GOAL OF THE EXERCISE:
List, from the lines below, each one with "some" in it.

Dataset entries:
-- ==== Sys2Proof/Word.lean ====
section
/-! DEFINITION. The one word type of the block and its plainest arithmetic (spec 00_scope.md R5, R7).
Every value of the block is unsigned; a byte is 8 bits, bits numbered from 0. -/

namespace Sys2Proof

/-- One byte, 0..255, unsigned (R5 `BYTE`, R7). -/
abbrev Byte := BitVec 8

/-- `NOT8(v)`, written `255 - v` (R7). -/
def not8 (v : Byte) : Byte := 255#8 - v

/-- `(e) mod 256` as a byte (R7): an exact unsigned sum narrowed to 8 bits. -/
def mod256 (e : Nat) : Byte := BitVec.ofNat 8 e

end Sys2Proof
end

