-- ==== Sys2Proof/Machine/Wire.lean ====
section
/-! DEFINITION. The wire symbols: what reading one does to the DESTUFF or DECODE in progress, by its phase (R33, R34, R125,
R170 to R181). An issue runs the whole operation in one step (R21); these meanings are the same operation taken one symbol
at a time, from the transient state that R33 and R34 name (log entry 2). -/

namespace Sys2Proof.Machine

/-- The end of each turn of step 3: go on while fewer than D and fewer than `MAXLEN` bytes are obtained and the cursor is
below `RAWLEN` (R176); else IncompleteResponse or on to step 4 (R177). -/
def payloadGate (s : State) (cur : BitVec Config.INDEX_WIDTH) (h : Header) (pay : List Byte) : Except Stop Move := do
  let n ← rawLength s
  let m ← operand (.req .maxlen) s.req.maxlen
  if pay.length < h.dlen.toNat ∧ pay.length < m.toNat ∧ cur.toNat < n then .ok (.more (.payload cur h pay))
  else if pay.length < h.dlen.toNat then .error (.raised .incompleteResponse)
  else .ok (.more (.checksum cur h pay))

/-- Read one symbol of `width` wire bytes whose first raw byte is `first` and whose logical byte is `b`. A marker phase
compares the raw byte (R174, R181); every other phase takes the logical byte and advances the cursor (R125, R175). -/
def symbolMove (first b : Byte) (width : BitVec Config.INDEX_WIDTH) (s : State) : Except Stop Move :=
  match s.walk with
  | none => .error (.refused .outsideOperation)
  | some (.destuff cur) => .ok (.done { ResRegs.blank with rbyte := some b, rnext := some (cur + width) })
  | some (.start cur) =>
    if first = Config.FLAG then .ok (.more (.header (cur + 1) []))
    else .error (.raised .missingStartMarker)
  | some (.header cur got) =>
    match got with
    | [a, c, st] => payloadGate s (cur + width) ⟨a, c, st, b⟩ []
    | _ => .ok (.more (.header (cur + width) (got ++ [b])))
  | some (.payload cur h pay) => payloadGate s (cur + width) h (pay ++ [b])
  | some (.checksum cur h pay) =>
    if b = h.expected pay then .ok (.more (.stop (cur + width) h pay))
    else .error (.raised .checksumMismatch)
  | some (.stop _ h pay) =>
    if first = Config.FLAG then .ok (.done (frameResult h pay))
    else .error (.raised .missingStopMarker)

/-- The outcome of reading one symbol. -/
def takeSymbol (first b : Byte) (width : BitVec Config.INDEX_WIDTH) (s : State) : Outcome :=
  proceed s (symbolMove first b width s)

/-- ESC_11: `7D 31`, logical 0x11, two wire bytes (R71, R125). -/
def execEsc11 (s : State) : Outcome := takeSymbol 0x7D#8 0x11#8 2#10 s

/-- ESC_13: `7D 33`, logical 0x13, two wire bytes (R71, R125). -/
def execEsc13 (s : State) : Outcome := takeSymbol 0x7D#8 0x13#8 2#10 s

/-- ESC_7D: `7D 5D`, logical 0x7D, two wire bytes (R71, R125). -/
def execEsc7D (s : State) : Outcome := takeSymbol 0x7D#8 0x7D#8 2#10 s

/-- ESC_7E: `7D 5E`, logical 0x7E, two wire bytes (R71, R125). -/
def execEsc7E (s : State) : Outcome := takeSymbol 0x7D#8 0x7E#8 2#10 s

/-- ESC_NONCANONICAL: `7D x`, logical `x XOR 0x20`, two wire bytes (R73, R125, 90_conflicts.md C3). -/
def execEscNoncanonical (x : Byte) (s : State) : Outcome := takeSymbol 0x7D#8 (x ^^^ Config.XMASK) 2#10 s

/-- FLAG: `7E` at a marker position (R174, R181); where a field is expected it reads as itself (R73). -/
def execFlag (s : State) : Outcome := takeSymbol 0x7E#8 0x7E#8 1#10 s

/-- LITERAL: one wire byte that reads as itself (R125). -/
def execLiteral (b : Byte) (s : State) : Outcome := takeSymbol b b 1#10 s

/-- The position of each phase: START and STOP read a marker, every other phase a field (R85, R174, R181). -/
def Walk.position : Walk → Position
  | .destuff _ => .field
  | .start _ => .marker
  | .header _ _ => .field
  | .payload _ _ _ => .field
  | .checksum _ _ _ => .field
  | .stop _ _ _ => .marker

/-- The error of a phase that finds the cursor at or beyond `RAWLEN` (R125, R175, R177, R179, R181). -/
def Walk.endError : Walk → ErrKind
  | .destuff _ => .truncatedFrame
  | .start _ => .missingStartMarker
  | .header _ _ => .truncatedFrame
  | .payload _ _ _ => .incompleteResponse
  | .checksum _ _ _ => .truncatedFrame
  | .stop _ _ _ => .missingStopMarker

/-- The error of a phase whose bytes are no symbol: a truncated escape at a field, a wrong byte at a marker
(R125, R174, R181). -/
def Walk.malformedError : Walk → ErrKind
  | .destuff _ => .truncatedFrame
  | .start _ => .missingStartMarker
  | .header _ _ => .truncatedFrame
  | .payload _ _ _ => .truncatedFrame
  | .checksum _ _ _ => .truncatedFrame
  | .stop _ _ _ => .missingStopMarker

/-- The wire bytes a phase looks at: one at a marker; at a field a second one only after 0x7D and only below `RAWLEN`
(R72, R125). -/
def symbolBytes (raw : Memory) (n cur : Nat) (pos : Position) : Except Stop (List Byte) := do
  let b ← readRaw raw cur
  if pos = .field ∧ b = Config.ESC ∧ cur + 1 ≠ n then do
    let x ← readRaw raw (cur + 1)
    .ok [b, x]
  else .ok [b]

/-- The wire symbol at the cursor of the operation in progress. -/
def fetchSymbol (w : Walk) (s : State) : Except Stop Instr := do
  let n ← rawLength s
  if n ≤ w.cursor.toNat then .error (.raised w.endError)
  else do
    let bs ← symbolBytes s.req.rawBuf n w.cursor.toNat w.position
    match decodeWire w.position bs with
    | .ok (i, _) => .ok i
    | .error _ => .error (.raised w.malformedError)

/-- The beginning of DECODE, up to START: operands, range condition and length gate (R172, R173). R33 gives the cursor its
first value, 1, at HEADER; in START, where `RAW[0]` is compared (R174), it is 0, the model's choice (log entry 2). -/
def openDecode (s : State) : Outcome :=
  match (do
      let n ← rawLength s
      let _ ← operand (.req .maxlen) s.req.maxlen
      if n < Config.MIN_RX_FRAME then Except.error (Stop.raised .frameTooShort) else .ok ()) with
  | .ok () => .next (openWalk (.start 0#10) s)
  | .error e => halt s e

/-- The beginning of DESTUFF: operands and range condition; the cursor starts at `CUR` (R33, R126). -/
def openDestuff (s : State) : Outcome :=
  match (do
      let _ ← rawLength s
      operand (.req .cur) s.req.cur) with
  | .ok i => .next (openWalk (.destuff i) s)
  | .error e => halt s e

end Sys2Proof.Machine
end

RESULT FOR THIS EXERCISE:
  | some (.destuff cur) => .ok (.done { ResRegs.blank with rbyte := some b, rnext := some (cur + width) })
  | some (.start cur) =>
  | some (.header cur got) =>
  | some (.payload cur h pay) => payloadGate s (cur + width) h (pay ++ [b])
  | some (.checksum cur h pay) =>
  | some (.stop _ h pay) =>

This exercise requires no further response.